I hid this fact because I feared it would be even more mind-boggling 
I seem to recall I had one issue some time but I haven’t kept a record so I’m not sure. As far as I’m concerned, I use the same name.
Looks good to me.
Remark: cards' = cards - customer->toCancel + customer->replacement could be simplified as:
cards' = cards ++ customer->replacement.
except that cards is one customer to many cards, whereas status is one card to one status.

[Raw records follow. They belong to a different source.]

-- ==== Sys2Proof/Machine/Idist.lean ====
section
/-! DEFINITION. The interrupt distributor (chapter 14): sources, delivery to harts and to posted areas, claims,
recalls and replays. -/
namespace Sys2Proof.Machine

/-! ## Sources and lodges -/

/-- A field of IDIST.SRC. -/
def srcF (s : State) (id hi lo : Nat) : Nat := s.rf .idist (Off.SRC + 8 * id) hi lo
def setSrcF (id hi lo v : Nat) (s : State) : State := s.wf .idist (Off.SRC + 8 * id) hi lo v

/-- LID that owns a source (IDIST.SRC_LID). -/
def srcLid (s : State) (id : Nat) : Nat := s.rf .idist (Off.SRC_LID + 4 * (id / 16)) 8 0

/-- An attribute word of the IDIST (R361). -/
def idistAttr (s : State) (lid : Nat) : Word := s.rd .idist (Off.IDIST_LODGE_ATTR + 4 * lid)
def attrGen (w : Word) : Nat := fld w 7 0
def attrValid (w : Word) : Bool := bitOf w 25
def attrHold (w : Word) : Bool := bitOf w 26

/-- Sources whose trigger is level (R380, R400). -/
def isLevelSrc (s : State) (id : Nat) : Bool := srcF s id 6 6 == 1



/-- PCN of a hart ID in the IDIST's map (R386). -/
def mapPcn (s : State) (h : Nat) : Option Nat :=
  if s.rf .idist (Off.HART_MAP + 8 * h) 9 9 = 1 then some (s.rf .idist (Off.HART_MAP + 8 * h) 8 0) else none

/-- Hart ID of a PCN in the map. -/
def mapHart (s : State) (p : Nat) : Option Nat := (List.range 256).find? (fun h => mapPcn s h == some p)

/-! ## The IDIST's copies of harts (R386, R389, R390) -/

def State.hcopy (s : State) (h : Nat) (l : Lvl) : HartCopy := smGet (fun _ => ({} : HartCopy)) s.idist.copies (4 * h + l.num)
def setHcopy (h : Nat) (l : Lvl) (c : HartCopy) (s : State) : State :=
  { s with idist := { s.idist with copies := smSet (fun _ => ({} : HartCopy)) s.idist.copies (4 * h + l.num) c } }

/-- RUN of a level at a core. -/
def coreRun (s : State) (p : Nat) (l : Lvl) : Nat := (s.core p).csrF (csrBase l + 0xD) 7 4

/-- The core sends one level's running priority and enables. -/
def syncLvl (p : Nat) (l : Lvl) (s : State) : State :=
  match mapHart s p with
  | none => s
  | some h =>
    let e := (s.core p).csr' (csrBase l + 1)
    setHcopy h l { s.hcopy h l with run := coreRun s p l, extEn := bitOf e 1, fastEn := bitOf e 2 } s

/-- All three levels. -/
def syncHart (p : Nat) (s : State) : State := syncLvl p .m (syncLvl p .h (syncLvl p .k s))

/-- Free or fill the copy of a delivery slot. -/
def setBusy (h : Nat) (l : Lvl) (fast b : Bool) (s : State) : State :=
  let c := s.hcopy h l
  setHcopy h l (if fast then { c with fastBusy := b } else { c with extBusy := b }) s

/-! ## Posted areas (R393, R394) -/

def vslotCfg (s : State) (v : Nat) : Word := s.rd .idist (Off.VSLOT_CFG + 16 * v)
def vslotArea (s : State) (v : Nat) : Word := s.rd .idist (Off.VSLOT_AREA + 16 * v)
def areaPa (w : Word) : Nat := fld w 47 8 * 256

/-- A far AMO of the IDIST on a 64-bit word, on behalf of the lodge with attribute word `w`: the old value, which is free if the line is poisoned and the AMO does not
perform (R153). -/
def idistAmo (w : Word) (a : Nat) (f : Nat → Nat) (s : State) : Nat × State :=
  let ln := a / 64
  let s := llcCheck ln (warCheck ln s)
  if cohPoison s a 8 then s.fresh
  else
    let old := leNat (cohBytes s a 8)
    let s := cohPut a (leBytes 8 (f old)) s
    -- a far AMO allocates, whatever the FILL bits hold (R249)
    (old, if lineInUse s ln ∨ (s.llcAt ln).isSome then s else llcFill ln (fld w 24 20) (fld w 19 14) (memLine s ln) true false s)

/-- Posting slot of a VIRT source (R392): `none` when its VCPU index is beyond the lodge's slots. -/
def srcSlot (s : State) (id : Nat) : Option Nat :=
  let l := s.lodgeSt (srcLid s id)
  let v := srcF s id 23 16
  if v < l.slots then some (l.slotBase + v) else none

/-- Post a source: the three AMOs, and the source returns to IDLE. With EN = 0 it stays PENDING. -/
def postSource (id : Nat) (s : State) : State :=
  match srcSlot s id with
  | none => setSrcF id 32 32 1 (setSrcF id 33 33 0 s)
  | some v =>
    let w := vslotArea s v
    if !bitOf w 0 then setSrcF id 32 32 1 (setSrcF id 33 33 0 s)
    else
      let lid := srcLid s id
      let i := id - (s.lodgeSt lid).srcBase
      let a := areaPa w
      let (_, s) := idistAmo (idistAttr s lid) (a + 8 * (i / 64)) (fun o => o ||| 2 ^ (i % 64)) s
      let (_, s) := idistAmo (idistAttr s lid) (a + 0x88) (fun o => max o (srcF s id 3 0)) s
      let (on, s) := idistAmo (idistAttr s lid) (a + 0x80) (fun o => o ||| 1) s
      let s := setSrcF id 32 32 0 (setSrcF id 33 33 0 s)
      { s with idist := { s.idist with
        postings := s.idist.postings ++ [(⟨id, v, lid, attrGen (idistAttr s lid), i, srcF s id 3 0, 3, some on⟩ : Posting)] } }

/-- Queue a doorbell at its hart, or leave it owed (R394, R397). -/
def sendDoorbell (v h : Nat) (s : State) : State :=
  match mapPcn s h with
  | some p =>
    if (s.core p).dead ∨ 16 ≤ (s.idist.doorbells.filter (fun d => d.1 == p)).length then
      { s with idist := { s.idist with owed := s.idist.owed ++ [(v, h)] } }
    else { s with idist := { s.idist with doorbells := s.idist.doorbells ++ [(p, v)] } }
  | none => { s with idist := { s.idist with owed := s.idist.owed ++ [(v, h)] } }

/-- Owed doorbells of a hart follow as its queue drains. -/
def drainOwed (h : Nat) (s : State) : State :=
  match s.idist.owed.find? (fun o => o.2 == h) with
  | some o => sendDoorbell o.1 h { s with idist := { s.idist with owed := s.idist.owed.erase o } }
  | none => s

/-- A doorbell of the posting slot is outstanding: queued at a core, or owed. -/
def hasBell (s : State) (v : Nat) : Bool := s.idist.doorbells.any (fun d => d.2 == v) || s.idist.owed.any (fun o => o.1 == v)

/-- The posting slot is the lodge's. -/
def slotOfLodge (s : State) (lid v : Nat) : Bool :=
  decide ((s.lodgeSt lid).slotBase ≤ v) && decide (v < (s.lodgeSt lid).slotBase + (s.lodgeSt lid).slots)

/-- LODGE_ATTR.OLD_OUT of the IDIST: a posting or doorbell of an older generation is outstanding (R396). -/
def idistOld (lid : Nat) (s : State) : State :=
  let g := attrGen (idistAttr s lid)
  let old := s.idist.postings.any (fun p => p.lid == lid && p.gen != g) ||
    s.idist.oldBells.any (fun v => slotOfLodge s lid v && hasBell s v)
  s.wf .idist (Off.IDIST_LODGE_ATTR + 4 * lid) 27 27 (b2n old)

/-- The lodge's generation has risen: the doorbells of its slots are of the older one. -/
def markBells (lid : Nat) (s : State) : State :=
  let l := s.lodgeSt lid
  let vs := ((List.range l.slots).map (fun i => l.slotBase + i)).filter (hasBell s)
  { s with idist := { s.idist with oldBells := vs.foldl (fun m v => insNat v m) s.idist.oldBells } }

/-- A doorbell of slot `v` was claimed. -/
def bellTaken (v : Nat) (s : State) : State :=
  if s.idist.oldBells.contains v ∧ !hasBell s v then
    idistOld (fld (vslotCfg s v) 28 20) { s with idist := { s.idist with oldBells := s.idist.oldBells.filter (· != v) } }
  else s

/-- The doorbell of a posting (R394); it has the posting's generation. -/
def ringFor (p : Posting) (s : State) : State :=
  let s := sendDoorbell p.slot (fld (vslotCfg s p.slot) 16 9) s
  if p.gen = attrGen (idistAttr s p.lid) then s
  else { s with idist := { s.idist with oldBells := insNat p.slot s.idist.oldBells } }

/-- POSTED_DOORBELL: the AMOs of the slot's oldest posting have performed; an old ON of 0 rings H. -/
def postedDoorbell (v : Nat) (s : State) : State :=
  match s.idist.postings.find? (fun p => p.slot == v) with
  | none => s
  | some p =>
    let s := { s with idist := { s.idist with postings := s.idist.postings.erase p } }
    idistOld p.lid (if p.oldOn = some 0 then ringFor p s else s)

/-- POSTED_DOORBELL (R394). -/
def execPostedDoorbell (slot : Nat) (s : State) : Res := finish s (postedDoorbell slot s)

/-! ## Choosing a source and a hart (R384 to R386) -/

/-- Nothing is delivered in SAFE or asleep in DEN (R397). -/
def idistRuns (s : State) : Bool :=
  !s.modeFlag 11 && s.pwr.mainOn &&
    (match s.pwr.den with | .phaseB k => decide (k < 3) | .den => false | .waking f k => decide (f < 3) || decide (5 ≤ k) | _ => true)

/-- Sources that are PENDING; only registers away from their reset value can be. -/
def pendingSrcs (s : State) : List Nat :=
  let b := Blk.idist.base + Off.SRC
  s.ocr.filterMap (fun e => if b ≤ e.1 ∧ e.1 < b + 8 * 8192 ∧ bitOf e.2 32 then some ((e.1 - b) / 8) else none)

/-- Where a candidate would go. -/
inductive Route
  | hart (h : Nat) (l : Lvl)
  | post
deriving DecidableEq, Repr

/-- A hart may take the source at the level, by the IDIST's copy (R386). -/
def hartEligible (s : State) (id h : Nat) (l : Lvl) : Bool :=
  let c := s.hcopy h l
  let fast := srcF s id 4 4 == 1
  (mapPcn s h).isSome && !(if fast then c.fastBusy else c.extBusy) && (if fast then c.fastEn else c.extEn) &&
    decide (c.run < srcF s id 3 0)

/-- The eligible member with the lowest RUN; ties rotate from the member after the last chosen. -/
def chooseHart (s : State) (id n : Nat) (l : Lvl) : Option Nat :=
  let last := smGet (fun _ => 255) s.idist.tset n
  let order := (List.range 256).map (fun i => (last + 1 + i) % 256)
  let ok := order.filter (fun h => bitOf (s.rd .idist (Off.TSET + 32 * n + 8 * (h / 64))) (h % 64) && hartEligible s id h l)
  match ok with
  | [] => none
  | h :: t => some (t.foldl (fun b x => if (s.hcopy x l).run < (s.hcopy b l).run then x else b) h)

/-- The route of a PENDING source, or `none` while it cannot commit (R384, R392). -/
def routeSrc (s : State) (id : Nat) : Option Route :=
  let g := srcF s id 15 10
  let lid := srcLid s id
  if srcF s id 5 5 = 1 ∨ srcF s id 3 0 = 0 ∨ srcF s id 33 33 = 1 ∨ (lid ≠ 0 ∧ attrHold (idistAttr s lid)) ∨
      s.tick < smGet (fun _ => 0) s.idist.holdEnd g then none
  else if srcF s id 9 9 = 0 then
    (let l := lvlOf (srcF s id 8 7)
     (chooseHart s id (srcF s id 21 16) l).map (fun h => Route.hart h l))
  else match srcSlot s id with
    | none => none
    | some v =>
      let c := vslotCfg s v
      if bitOf c 0 then (if hartEligible s id (fld c 8 1) .k then some (.hart (fld c 8 1) .k) else none)
      else if bitOf (vslotArea s v) 0 then some .post else none

/-- Key of a priority's rotation pointer. -/
def rotKey (s : State) (id : Nat) : Nat := srcF s id 3 0 + 16 * srcF s id 4 4

/-- Rank of a candidate: class, priority, then its place in the rotation. -/
def srcRank (s : State) (id : Nat) : Nat :=
  let last := smGet (fun _ => 8191) s.idist.rot (rotKey s id)
  rotKey s id * 8192 + (8191 - (id + 8191 - last) % 8192)

/-- The candidate that commits. -/
def bestSrc (s : State) : Option (Nat × Route) :=
  ((pendingSrcs s).filterMap (fun id => (routeSrc s id).map (fun r => (id, r)))).foldl
    (fun (b : Option (Nat × Route)) x => match b with
      | none => some x
      | some y => if srcRank s y.1 < srcRank s x.1 then some x else some y) none

/-- A commit moves its priority's rotation pointer and opens its group's hold-off window (R384, R385). -/
def commitMoves (id : Nat) (s : State) : State :=
  let g := srcF s id 15 10
  let h := s.rf .idist (Off.GROUP + 8 * g) 15 0
  { s with idist := { s.idist with
    rot := smPut s.idist.rot (rotKey s id) id
    holdEnd := smSet (fun _ => 0) s.idist.holdEnd g (if h = 0 then 0 else s.tick + h) } }

/-- The delivery that a commit of `id` to hart `h` at level `l` makes. -/
def deliveryOf (s : State) (id h : Nat) (l : Lvl) : Delivery :=
  let virt := srcF s id 9 9 = 1
  ⟨id, srcF s id 3 0, srcF s id 4 4 = 1, l, h, (mapPcn s h).getD 0, if virt then srcLid s id else 0, virt⟩

/-- The source is ACTIVE at the hart, and the delivery is on its way. -/
def commitTo (id h : Nat) (l : Lvl) (s : State) : State :=
  let d := deliveryOf s id h l
  let n := srcF s id 21 16
  let s := setBusy h l d.fast true (setSrcF id 43 36 h (setSrcF id 33 33 1 (setSrcF id 32 32 0 s)))
  { s with idist := { s.idist with
    tset := if d.virt then s.idist.tset else smPut s.idist.tset n h
    actLvl := smPut s.idist.actLvl id l.num
    inFlight := s.idist.inFlight ++ [d] } }

/-- DELIVERY_COMMIT: one commit. -/
def deliveryCommit (s : State) : State :=
  if !idistRuns s then s else
  match bestSrc s with
  | none => s
  | some (id, .post) => postSource id (commitMoves id s)
  | some (id, .hart h l) => commitTo id h l (commitMoves id s)

/-- DELIVERY_COMMIT (R384). -/
def execDeliveryCommit (s : State) : Res := finish s (deliveryCommit s)

/-- HOLDOFF_EXPIRY (R385): the group's window closes. -/
def execHoldoffExpiry (group : Nat) (s : State) : Res :=
  finish s (match smFind s.idist.holdEnd group with
    | some t => let s := s.toTick t; { s with idist := { s.idist with holdEnd := smDel s.idist.holdEnd group } }
    | none => s)

/-! ## Acceptance and refusal (R387) -/

/-- Why the core refuses a delivery now. -/
def refusal (s : State) (d : Delivery) : Option Nat :=
  let c := s.core d.pcn
  if !c.on ∨ c.dead then some 4
  else if d.pri ≤ coreRun s d.pcn d.lvl then some 0
  else if !bitOf (c.csr' (csrBase d.lvl + 1)) (if d.fast then 2 else 1) then some 1
  else if d.virt ∧ c.csrF HLID 8 0 ≠ d.lid then some 2
  else none

/-- DELIVER: the oldest delivery on its way to the core reaches its stop. -/
def deliver (p : Nat) (s : State) : State :=
  match s.idist.inFlight.find? (fun d => d.pcn == p) with
  | none => s
  | some d =>
    let s := { s with idist := { s.idist with inFlight := s.idist.inFlight.erase d } }
    match refusal s d with
    | some r => { s with idist := { s.idist with refused := s.idist.refused ++ [(d, r)] } }
    | none => { s with idist := { s.idist with slots := s.idist.slots ++ [d] } }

Oops, right, you cancel one card but keep the others, of course.
1 Like
Ah, ok, that’s an interesting tip.
As to {z}, that’s because I haven’t full internalised that Alloy doesn’t have atoms, only singleton sets.
This is a great example,
in the text mode one can see the used event and the arguments.
…
skolem $_cancel={Cancel$0->Card$2->Card$3}
skolem $_skip={}
skolem $events={Cancel$0}
But, when I run this model with kodkod, these skolems aren’t available there.
Any idea why?
The kodkod output is the same with Alloy Analyzer text output, but the skolems _cancel and _skip are missing.
This is because predicates and functions do not exist at the Kodkod level. When the compilation to Kodkod happens, all calls to predicates and functions are unfolded away.
(PS: in traces, you could even have written always some events instead of always (skip or some toCancel, replacement: Card | cancel[toCancel, replacement])).